"Just Another Saturday" is the 15th episode of fifth season of the British BBC anthology TV series Play for Today. The episode was a television play that was originally broadcast on 13 March 1975.. "Just Another Saturday" was written by Peter McDougall, directed by John Mackenzie, produced by Graeme MacDonald, and starred Jon Morrison and Billy Connolly.

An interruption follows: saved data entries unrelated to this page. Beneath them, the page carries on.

/-- A conversion in an analog input mode gives UIO_VAL, the time, and element 1 of the assigned object its value, and in mode 6 UIO_VAL is
the number of pulses of the last second; a sample out of range sets the fault bits, with one event, and leaves the value. A DI level
counts once it has held for its filter. A filtered pulse counts. When the field supply is lost every driver is at high impedance and
every output channel shows NOFLD and OVERLOAD; both clear when it returns. A DO channel at its limit for 10 ms switches off and tries
again 1 s later. NOFLD sets below 17.0 V and clears above it. UIO_CFG writes the channel's two registers, UIO_ASSIGN its object. (R541,
R542, R543, R544, R545, R546) -/
def Obligations.UniversalIo : Prop :=
  (∀ (n : Fin 16) (x : UioSample) (s : State), n.val < s.uio.length → s.blkOn 18 = true → s.uioMode n.val ∈ [1, 2, 3, 4] → uioFault (s.uioMode n.val) x = (false, false, false) → s.get (F.UIO_STAT_OPEN n.val) + s.get (F.UIO_STAT_SHORT n.val) + s.get (F.UIO_STAT_OVERRANGE n.val) = 0 →
    ∃ t, exec (.uioConversion n x) s = .next t ∧ (t.rd (Reg.UIO_VAL n.val) = (s.uioReading n.val x).toNat) ∧ (t.get (F.UIO_STAT_COLD n.val) = 0) ∧ ((t.uioCh n.val).tconv = s.tsNow) ∧ (∀ e, s.elem? (s.uioCh n.val).obj 1 = some e → (t.elem? (s.uioCh n.val).obj 1).map (fun y => (y.value, y.ts, y.src)) = some (BitVec.ofNat 64 (s.uioReading n.val x).toNat, s.tsNow, qGood)) ∧
      ChangesOnly [.estate, .uio] (regsAt [Reg.UIO_STAT n.val, Reg.UIO_VAL n.val]) s t) ∧
  (∀ (n : Fin 16) (x : UioSample) (op sh ov : Bool) (s : State), n.val < s.uio.length → s.blkOn 18 = true → s.uioMode n.val ∈ [2, 3] → uioFault (s.uioMode n.val) x = (op, sh, ov) → (op || sh || ov) = true → s.get (F.UIO_STAT_OPEN n.val) + s.get (F.UIO_STAT_SHORT n.val) + s.get (F.UIO_STAT_OVERRANGE n.val) = 0 →
    ∃ t, exec (.uioConversion n x) s = .next t ∧ (t.get (F.UIO_STAT_OPEN n.val) = b2n op) ∧ (t.get (F.UIO_STAT_SHORT n.val) = b2n sh) ∧ (t.get (F.UIO_STAT_OVERRANGE n.val) = b2n ov) ∧ ((t.uioCh n.val).fault = some s.clk) ∧
      ChangesOnly [.estate, .uio, .limiters, .evr] (regsOr evWords (regsAt [Reg.UIO_STAT n.val, 0x900004])) s t) ∧
  (∀ (n : Fin 16) (x : UioSample) (s : State), n.val < s.uio.length → s.blkOn 18 = true → s.uioMode n.val ∈ [2, 3] → uioFault (s.uioMode n.val) x = (false, false, false) → s.get (F.UIO_STAT_OPEN n.val) + s.get (F.UIO_STAT_SHORT n.val) + s.get (F.UIO_STAT_OVERRANGE n.val) > 0 →
    ∃ t, exec (.uioConversion n x) s = .next t ∧ (t.get (F.UIO_STAT_OPEN n.val) = 0 ∧ t.get (F.UIO_STAT_SHORT n.val) = 0 ∧ t.get (F.UIO_STAT_OVERRANGE n.val) = 0) ∧ ((t.uioCh n.val).fault = none) ∧ (t.rd (Reg.UIO_VAL n.val) = (s.uioReading n.val x).toNat) ∧
      ChangesOnly [.estate, .uio, .limiters, .evr] (regsOr evWords (regsAt [Reg.UIO_STAT n.val, Reg.UIO_VAL n.val, 0x900004])) s t) ∧
  (∀ (n : Fin 16) (x : UioSample) (s : State), n.val < s.uio.length → s.blkOn 18 = true → s.uioMode n.val = 5 → (s.get (F.UIO_STAT_COLD n.val) = 1 ∨ s.get (F.UIO_CFG_FILT n.val) = 0) → s.get (F.UIO_STAT_OPEN n.val) + s.get (F.UIO_STAT_SHORT n.val) + s.get (F.UIO_STAT_OVERRANGE n.val) = 0 →
    ∃ t, exec (.uioConversion n x) s = .next t ∧ ((t.uioCh n.val).level = diLevel (s.uioCh n.val).level x.mv) ∧ (t.rd (Reg.UIO_VAL n.val) = (if diLevel (s.uioCh n.val).level x.mv then 0x3F800000 else 0)) ∧ (t.get (F.UIO_STAT_COLD n.val) = 0) ∧
      ChangesOnly [.estate, .uio] (regsAt [Reg.UIO_STAT n.val, Reg.UIO_VAL n.val]) s t) ∧
  (∀ (n : Fin 16) (x : UioSample) (s : State), n.val < s.uio.length → s.blkOn 18 = true → s.uioMode n.val = 5 → s.get (F.UIO_STAT_COLD n.val) = 0 → s.get (F.UIO_CFG_FILT n.val) ≠ 0 → (s.uioCh n.val).cand = none → diLevel (s.uioCh n.val).level x.mv ≠ (s.uioCh n.val).level → s.get (F.UIO_STAT_OPEN n.val) + s.get (F.UIO_STAT_SHORT n.val) + s.get (F.UIO_STAT_OVERRANGE n.val) = 0 →
    ∃ t, exec (.uioConversion n x) s = .next t ∧ ((t.uioCh n.val).level = (s.uioCh n.val).level) ∧ ((t.uioCh n.val).cand = some (diLevel (s.uioCh n.val).level x.mv, s.clk)) ∧
      ChangesOnly [.estate, .uio] (regsAt [Reg.UIO_STAT n.val, Reg.UIO_VAL n.val]) s t) ∧
  (∀ (n : Fin 16) (x : UioSample) (b : Bool) (since : Nat) (s : State), n.val < s.uio.length → s.blkOn 18 = true → s.uioMode n.val = 5 → s.get (F.UIO_STAT_COLD n.val) = 0 → (s.uioCh n.val).cand = some (b, since) → s.clk - since ≥ filtNs (s.get (F.UIO_CFG_FILT n.val)) → diLevel (s.uioCh n.val).level x.mv ≠ (s.uioCh n.val).level → s.get (F.UIO_STAT_OPEN n.val) + s.get (F.UIO_STAT_SHORT n.val) + s.get (F.UIO_STAT_OVERRANGE n.val) = 0 →
    ∃ t, exec (.uioConversion n x) s = .next t ∧ ((t.uioCh n.val).level = (!(s.uioCh n.val).level)) ∧ ((t.uioCh n.val).cand = none) ∧ ((t.uioCh n.val).changes = (s.uioCh n.val).changes + 1) ∧
      ChangesOnly [.estate, .uio] (regsAt [Reg.UIO_STAT n.val, Reg.UIO_VAL n.val]) s t) ∧
  (∀ (n : Fin 16) (x : UioSample) (s : State), n.val < s.uio.length → s.blkOn 18 = true → s.uioMode n.val = 6 → s.get (F.UIO_STAT_OPEN n.val) + s.get (F.UIO_STAT_SHORT n.val) + s.get (F.UIO_STAT_OVERRANGE n.val) = 0 →
    ∃ t, exec (.uioConversion n x) s = .next t ∧ (t.rd (Reg.UIO_VAL n.val) = bits32 (.ofInt ((s.uioCh n.val).edges.filter fun e => e + sec > s.clk).length)) ∧ ((t.uioCh n.val).cnt = (s.uioCh n.val).cnt) ∧
      ChangesOnly [.estate, .uio] (regsAt [Reg.UIO_STAT n.val, Reg.UIO_VAL n.val]) s t) ∧
  (∀ (n : Fin 16) (x : UioSample) (s : State), (s.uioMode n.val = 0 ∨ uioIsOut (s.uioMode n.val) = true ∨ s.blkOn 18 = false) → exec (.uioConversion n x) s = .next s) ∧
  (∀ (n : Fin 16) (s : State), n.val < s.uio.length → s.blkOn 18 = true → s.uioMode n.val = 6 →
    ∃ t, exec (.uioPulseEdge n) s = .next t ∧ ((t.uioCh n.val) = { (s.uioCh n.val) with cnt := (s.uioCh n.val).cnt + 1, edges := s.clk :: (s.uioCh n.val).edges }) ∧
      ChangesOnly [.estate, .uio] noReg s t) ∧
  (∀ (n : Fin 16) (s : State), (s.uioMode n.val ≠ 6 ∨ s.blkOn 18 = false) → exec (.uioPulseEdge n) s = .next s) ∧
  (∀ (mv : BitVec 16) (lost : Bool) (s : State), s.blkOn 18 = true → lost = (if s.get F.UIO_GSTAT_NOFLD = 1 then decide (mv.toNat ≤ 17000) else decide (mv.toNat < 17000)) → b2n lost ≠ s.get F.UIO_GSTAT_NOFLD →
    ∃ t, exec (.nofld mv) s = .next t ∧ (t.get F.UIO_GSTAT_NOFLD = b2n lost) ∧ (∀ n, n < 16 → uioIsOut (s.uioMode n) = true → t.get (F.UIO_STAT_NOFLD n) = b2n lost ∧ t.get (F.UIO_STAT_OVERLOAD n) = b2n lost) ∧ (∀ n, n < 16 → uioIsOut (s.uioMode n) = false → t.rd (Reg.UIO_STAT n) = s.rd (Reg.UIO_STAT n)) ∧ (lost = true → ∀ n, t.uioPin n = none) ∧
      ChangesOnly [.estate, .out, .limiters, .evr] (regsOr evWords (regsOf 18)) s t) ∧
  (∀ (mv : BitVec 16) (s : State), (s.blkOn 18 = false ∨ s.get F.UIO_GSTAT_NOFLD = 0 ∧ 17000 ≤ mv.toNat ∨ s.get F.UIO_GSTAT_NOFLD = 1 ∧ mv.toNat ≤ 17000) → exec (.nofld mv) s = .next s) ∧
  (∀ (n : Fin 16) (s : State), uioIsOut (s.uioMode n.val) = true → s.blkOn 18 = true →
    ∃ t, exec (.overload n) s = .next t ∧ (t.get (F.UIO_STAT_OVERLOAD n.val) = 1) ∧ (n.val < s.uio.length → (t.uioCh n.val).limAt = some ((s.uioCh n.val).limAt.getD s.clk)) ∧
      ChangesOnly [.estate, .uio] (regsAt [Reg.UIO_STAT n.val, 0x900004]) s t) ∧
  (∀ (n : Fin 16) (s : State), (uioIsOut (s.uioMode n.val) = false ∨ s.blkOn 18 = false) → exec (.overload n) s = .next s) ∧
  (∀ (n : Fin 16) (x : Nat) (s : State), n.val < s.uio.length → s.blkOn 18 = true → s.uioMode n.val = 8 → (s.uioCh n.val).limAt = some x → (s.uioCh n.val).off = none →
    ∃ t, exec (.doSwitchOff n) s = .next t ∧ (t.clk = max s.clk (x + 10 * msec)) ∧ ((t.uioCh n.val).off = some t.clk) ∧ (s.start.phase = .running → s.get F.UIO_GSTAT_NOFLD = 0 → t.uioPin n.val = some 0) ∧
      ChangesOnly [.clk, .uio, .out] noReg s t) ∧
  (∀ (n : Fin 16) (s : State), (s.uioMode n.val ≠ 8 ∨ s.blkOn 18 = false ∨ (s.uioCh n.val).limAt = none ∨ (s.uioCh n.val).off.isSome = true) → exec (.doSwitchOff n) s = .next s) ∧
  (∀ (n : Fin 16) (x : Nat) (s : State), n.val < s.uio.length → (s.uioCh n.val).off = some x →
    ∃ t, exec (.doRetry n) s = .next t ∧ (t.clk = max s.clk (x + sec)) ∧ ((t.uioCh n.val).off = none ∧ (t.uioCh n.val).limAt = none) ∧ (t.get (F.UIO_STAT_OVERLOAD n.val) = s.get F.UIO_GSTAT_NOFLD) ∧
      ChangesOnly [.clk, .estate, .uio, .out] (regsAt [Reg.UIO_STAT n.val]) s t) ∧
  (∀ (n : Fin 16) (s : State), (s.uioCh n.val).off = none → exec (.doRetry n) s = .next s) ∧
  (∀ r s q, admitted? (.uioCfg r) s = some q → ((bitsOf (beAt (tv q.tlvs 0x1202) 0 4) 31 28) = s.uioMode (tn q.tlvs 0x1201) ∨ s.thermalNames (tn q.tlvs 0x1201) = false ∧ ((s.uioCh (tn q.tlvs 0x1201)).obj = 0 ∨ uioFits (bitsOf (beAt (tv q.tlvs 0x1202) 0 4) 31 28) (s.typOf (s.uioCh (tn q.tlvs 0x1201)).obj) (((s.obj? (s.uioCh (tn q.tlvs 0x1201)).obj).map Obj.count).getD 0) = true)) →
    ∃ t, exec (.uioCfg r) s = .next t ∧ Answered t q 0x1201 .ok 0 ([]) ∧
      t.rd (Reg.UIO_CFG (tn q.tlvs 0x1201)) = beAt (tv q.tlvs 0x1202) 0 4 ∧ t.rd (Reg.UIO_BETA (tn q.tlvs 0x1201)) = beAt (tv q.tlvs 0x1202) 4 4 ∧
      ChangesOnly (.estate :: .uio :: .cfgMem :: batonParts) (regsOr (answerWords q) (regsAt [Reg.UIO_CFG (tn q.tlvs 0x1201), Reg.UIO_BETA (tn q.tlvs 0x1201), Reg.UIO_STAT (tn q.tlvs 0x1201), Reg.UIO_VAL (tn q.tlvs 0x1201), Reg.UIO_OUT (tn q.tlvs 0x1201)])) s t) ∧
  (∀ r s q, admitted? (.uioCfg r) s = some q → (bitsOf (beAt (tv q.tlvs 0x1202) 0 4) 31 28) ≠ s.uioMode (tn q.tlvs 0x1201) → (s.thermalNames (tn q.tlvs 0x1201) = true ∨ (s.uioCh (tn q.tlvs 0x1201)).obj ≠ 0 ∧ uioFits (bitsOf (beAt (tv q.tlvs 0x1202) 0 4) 31 28) (s.typOf (s.uioCh (tn q.tlvs 0x1201)).obj) (((s.obj? (s.uioCh (tn q.tlvs 0x1201)).obj).map Obj.count).getD 0) = false) →
    ∃ t, exec (.uioCfg r) s = .next t ∧ Answered t q 0x1201 .busy 0 (if 0x31 ≤ q.ver then tlv 0x000E (natBE 2 0xFFFF ++ natBE 2 0x000A) else []) ∧
      ChangesOnly (batonParts) (answerWords q) s t) ∧
  (∀ r s q, admitted? (.uioAssign r) s = some q → s.uio.length = 16 → (addrObj (tAddr q.tlvs)) = 0 →
    ∃ t, exec (.uioAssign r) s = .next t ∧ Answered t q 0x1202 .ok 0 ([]) ∧
      (t.uioCh (tn q.tlvs 0x1201)).obj = 0 ∧
      ChangesOnly (.estate :: .uio :: batonParts) (regsOr (answerWords q) (regsAt [Reg.UIO_VAL (tn q.tlvs 0x1201), Reg.UIO_OUT (tn q.tlvs 0x1201)])) s t) ∧
  (∀ r s q, admitted? (.uioAssign r) s = some q → s.uio.length = 16 → (addrObj (tAddr q.tlvs)) ≠ 0 → (s.uioCh (tn q.tlvs 0x1201)).obj = 0 → s.uioOfObj (addrObj (tAddr q.tlvs)) = none →
    ∃ t, exec (.uioAssign r) s = .next t ∧ Answered t q 0x1202 .ok 0 ([]) ∧
      (t.uioCh (tn q.tlvs 0x1201)).obj = (addrObj (tAddr q.tlvs)) ∧
      ChangesOnly (.estate :: .uio :: batonParts) (regsOr (answerWords q) (regsAt [Reg.UIO_VAL (tn q.tlvs 0x1201), Reg.UIO_OUT (tn q.tlvs 0x1201)])) s t) ∧
  (∀ r s q, admitted? (.uioAssign r) s = some q → (addrObj (tAddr q.tlvs)) ≠ 0 → ((s.uioCh (tn q.tlvs 0x1201)).obj ≠ 0 ∨ (s.uioOfObj (addrObj (tAddr q.tlvs))).isSome = true) →
    ∃ t, exec (.uioAssign r) s = .next t ∧ Answered t q 0x1202 .busy 0 ([]) ∧
      ChangesOnly (batonParts) (answerWords q) s t) ∧
  (∀ r s q, admitted? (.uioStatus r) s = some q →
    ∃ t, exec (.uioStatus r) s = .next t ∧ Answered t q 0x1203 .ok 0 (tlv 0x1203 (natBE 4 (s.rd (Reg.UIO_STAT (tn q.tlvs 0x1201))) ++ ((s.uioSnap (tn q.tlvs 0x1201)).map (natBE 4)).flatten)) ∧
      ChangesOnly (batonParts) (answerWords q) s t)
end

"Just Another Saturday" is about the Orange walk culture. The episode won the Prix Italia for Best Drama.

Synopsis 
John looks forward with nervous excitement to the annual Orange order march in Glasgow, in which he will lead his local Orange Lodge band as mace-swinger. However, as the day progresses he begins to become disillusioned with the day and his colleagues, as he witnesses their growing drunkenness and unwarranted violence against Catholic homes on the march's route. Events of the day lead him to question his involvement with the band, which also threatens his own safety.

Cast
 Jon Morrison as John
 Eileen McCallum as Lizzie
 Bill Henderson as Dan
 Ken Hutchison as Rab
 Billy Connolly as Paddy
 Jim Gibb as Jim
 Phil McCall as Joe
 Jake D'Arcy as Jackie
 James Walsh as Tommy
 Martin Black as Man in Fight

Critical reception
The BFI's Screenonline website comments: "Beyond the political issues, it is McDougall's mastery not only of the gallows humour of Glasgow's working class but of the hidden motives of parental kindness that make the drama, in Jeremy Isaacs's words, "a masterpiece" and won the play the Prix Italia."

References

External links
 

1975 British television episodes
1975 television plays
British television plays
Glasgow in fiction
Orange Order
Play for Today
Prix Italia winners
Sectarianism
Films directed by John Mackenzie (film director)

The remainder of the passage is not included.